By the time a prospect contacts you, the decision is often already made.

They’ve read your blog posts.
They’ve watched your videos.
They’ve scanned your LinkedIn.
They’ve compared you to three other MSPs.

They’re not calling to be convinced.
They’re calling to validate a choice.

That’s why trust has moved upstream — before the sales conversation even starts.

And that’s why we replaced the old model with something radically simpler:

Content → Offer Doc → Decision

No calls.
No chasing.
No closing.

Content Does the Heavy Lifting

Your content is now your best salesperson.

Not polished marketing fluff — real, opinionated, practical content that shows how you think.

Content that answers:

  • Who this is for

  • Who it is not for

  • What problems you actually solve

  • What you believe about IT, security, risk, and responsibility

When done properly, content pre‑qualifies better than any discovery call ever could.

Bad‑fit prospects self‑select out.
Good‑fit prospects lean in.

That alone removes enormous friction from your pipeline.

The Offer Doc Replaces the Sales Call

Instead of “let’s book a call”, we give prospects an offer document.

Not a proposal.
Not a quote.
An offer.

It clearly spells out:

  • The problem we solve

  • The outcome we deliver

  • Exactly what’s included

  • Exactly what it costs

  • Exactly how to say yes

No mystery. No theatre. No “we’ll tailor it after the call”.

If someone needs a call to understand the offer, the offer isn’t clear enough.

Decision Without Pressure

This is the part most MSPs struggle with.

Letting the prospect decide — without pressure.

But when trust is built upstream, and the offer is clear, the decision becomes simple.

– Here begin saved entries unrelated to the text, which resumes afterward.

theorem State.routeRaise_only {ps0 : List Part} {u0 : State} (s : State) (n typ kind : Nat) (body : EventBody)
    (hps : ∀ q ∈ ([.out, .raised, .limits, .queues, .counts, .pba, .pendA, .pendB] : List Part), q ∈ ps0) : Only ps0 u0 (s.routeRaise n typ kind body) ↔ Only ps0 u0 s := by
  refine Only.iff ?_ hps
  have hb (t : State) : Only [.counts] t (t.bump 0x0F3204) := Only.counts _ (by decide)
  unfold State.routeRaise
  dsimp only
  refine Only.ite ((State.sendMsix_only _ _ (by decide)).2 ?_) ?_
  all_goals
    refine Only.ite ((State.ncpRaise_only _ _ _ (by decide)).2 ?_) ?_
  all_goals
    refine Only.ite ((State.ncpRaise_only _ _ _ (by decide)).2 ?_) ?_
  all_goals
    refine Only.ite (Only.ite ?_ ?_) (Only.refl _ _)
  all_goals first
    | (simp (disch := decide) only [↓State.enqueueLocal_only, ↓State.takeSeq_only, ↓Only.refl_iff]; done)
    | exact Only.step (hb _) (by decide) ((State.takeSeq_only _ _ (by decide)).2 (Only.refl _ _))

theorem State.flushMsix_only {ps0 : List Part} {u0 : State} (s : State)
    (hps : ∀ q ∈ ([.out, .pcie, .pba] : List Part), q ∈ ps0) :
    Only ps0 u0 (State.flushMsix s) ↔ Only ps0 u0 s := by
  refine Only.iff ?_ hps
  unfold State.flushMsix
  try dsimp only
  repeat' (first
    | simp (disch := decide) only [↓State.sendMsix_only, ↓Only.with_pcie, ↓Only.refl_iff]
    | with_reducible refine Only.foldl (fun _ _ => ?_) ?_
    | with_reducible refine Only.foldl_snd (fun _ _ => ?_) ?_
    | with_reducible refine Only.ite ?_ ?_
    | split
    | exact Only.refl _ _)

theorem State.setHq_only {ps0 : List Part} {u0 : State} (s : State) (h : Nat) (x : HostQueue)
    (hps : ∀ q ∈ ([.hostq] : List Part), q ∈ ps0) :
    Only ps0 u0 (State.setHq s h x) ↔ Only ps0 u0 s := by
  refine Only.iff ?_ hps
  unfold State.setHq
  try dsimp only
  repeat' (first
    | simp (disch := decide) only [↓Only.with_hostq, ↓Only.refl_iff]
    | with_reducible refine Only.ite ?_ ?_
    | exact Only.refl _ _)

theorem State.hqPut_only {ps0 : List Part} {u0 : State} (s : State) (h : Nat) (r : Record)
    (hps : ∀ q ∈ ([.out, .hostq] : List Part), q ∈ ps0) :
    Only ps0 u0 (State.hqPut s h r) ↔ Only ps0 u0 s := by
  refine Only.iff ?_ hps
  unfold State.hqPut
  try dsimp only
  repeat' (first
    | simp (disch := decide) only [↓State.emit_only, ↓State.setHq_only, ↓Only.refl_iff]
    | with_reducible refine Only.ite ?_ ?_
    | split
    | exact Only.refl _ _)

theorem State.hqSignal_only {ps0 : List Part} {u0 : State} (s : State) (h : Nat)
    (hps : ∀ q ∈ ([.out, .regs, .hostq, .counts, .pba] : List Part), q ∈ ps0) :
    Only ps0 u0 (State.hqSignal s h) ↔ Only ps0 u0 s := by
  refine Only.iff ?_ hps
  unfold State.hqSignal
  try dsimp only
  repeat' (first
    | simp (disch := decide) only [↓State.sendMsix_only, ↓State.bump_only, ↓State.setHq_only, ↓Only.refl_iff]
    | with_reducible refine Only.ite ?_ ?_
    | exact Only.refl _ _)

theorem State.hqWriteback_only {ps0 : List Part} {u0 : State} (s : State) (h : Nat)
    (hps : ∀ q ∈ ([.out, .regs, .hostq, .counts, .pba] : List Part), q ∈ ps0) :
    Only ps0 u0 (State.hqWriteback s h) ↔ Only ps0 u0 s := by
  refine Only.iff ?_ hps
  unfold State.hqWriteback
  try dsimp only
  repeat' (first
    | simp (disch := decide) only [↓State.emit_only, ↓State.hqSignal_only, ↓Only.refl_iff]
    | with_reducible refine Only.ite ?_ ?_
    | split
    | exact Only.refl _ _)

theorem State.hqDrop_only {ps0 : List Part} {u0 : State} (s : State) (h : Nat)
    (hps : ∀ q ∈ ([.raised, .limits, .regs, .hostq, .counts] : List Part), q ∈ ps0) :
    Only ps0 u0 (State.hqDrop s h) ↔ Only ps0 u0 s := by
  refine Only.iff ?_ hps
  unfold State.hqDrop
  try dsimp only
  repeat' (first
    | simp (disch := decide) only [↓State.bump_only, ↓State.setHq_only, ↓State.fault_low, ↓Only.with_limits, ↓Only.refl_iff]
    | with_reducible refine Only.ite ?_ ?_
    | split
    | exact Only.refl _ _)

theorem State.hqGap_only {ps0 : List Part} {u0 : State} (s : State) (h : Nat)
    (hps : ∀ q ∈ ([.out, .regs, .hostq, .counts, .pba] : List Part), q ∈ ps0) :
    Only ps0 u0 (State.hqGap s h) ↔ Only ps0 u0 s := by
  refine Only.iff ?_ hps
  unfold State.hqGap
  try dsimp only
  repeat' (first
    | simp (disch := decide) only [↓State.takeSeq_only, ↓State.hqPut_only, ↓State.setHq_only, ↓State.hqWriteback_only, ↓Only.refl_iff]
    | with_reducible refine Only.ite ?_ ?_
    | split
    | with_reducible refine Only.snd ?_ (by assumption)
    | with_reducible refine Only.fst ?_ (by assumption)
    | exact Only.refl _ _)

theorem State.hqDeliver_only {ps0 : List Part} {u0 : State} (s : State) (h : Nat) (rs : List Record)
    (hps : ∀ q ∈ ([.out, .raised, .limits, .regs, .hostq, .counts, .pba] : List Part), q ∈ ps0) :
    Only ps0 u0 (State.hqDeliver s h rs) ↔ Only ps0 u0 s := by
  refine Only.iff ?_ hps
  unfold State.hqDeliver
  try dsimp only
  repeat' (first
    | simp (disch := decide) only [↓State.hqDrop_only, ↓State.hqPut_only, ↓State.hqWriteback_only, ↓Only.refl_iff]
    | with_reducible refine Only.foldl (fun _ _ => ?_) ?_
    | with_reducible refine Only.foldl_snd (fun _ _ => ?_) ?_
    | with_reducible refine Only.ite ?_ ?_
    | split
    | exact Only.refl _ _)

theorem State.hostArrive_only {ps0 : List Part} {u0 : State} (s : State) (h : Nat) (rs : List Record)
    (hps : ∀ q ∈ ([.out, .raised, .limits, .regs, .hostq, .counts, .pba] : List Part), q ∈ ps0) :
    Only ps0 u0 (State.hostArrive s h rs) ↔ Only ps0 u0 s := by
  refine Only.iff ?_ hps
  unfold State.hostArrive
  try dsimp only
  repeat' (first
    | simp (disch := decide) only [↓State.hqDeliver_only, ↓State.bumpBy_only, ↓State.faultMs_low, ↓Only.refl_iff]
    | with_reducible refine Only.ite ?_ ?_
    | split
    | exact Only.refl _ _)

end Sys2Proof.Machine
end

They either want it or they don’t.

And that’s a good thing.

Because the clients who say yes without being chased are the same clients who:

  • Respect boundaries

  • Value your expertise

  • Pay on time

  • Stay longer
What This Means for MSPs

This isn’t about “anti‑sales”.

It’s about modern sales.

Sales that respects how buyers actually behave today.
Sales that removes friction instead of adding it.
Sales that attracts adults who can make decisions.

If your growth still depends on more calls, more follow‑ups, and more convincing — you’re fighting the market.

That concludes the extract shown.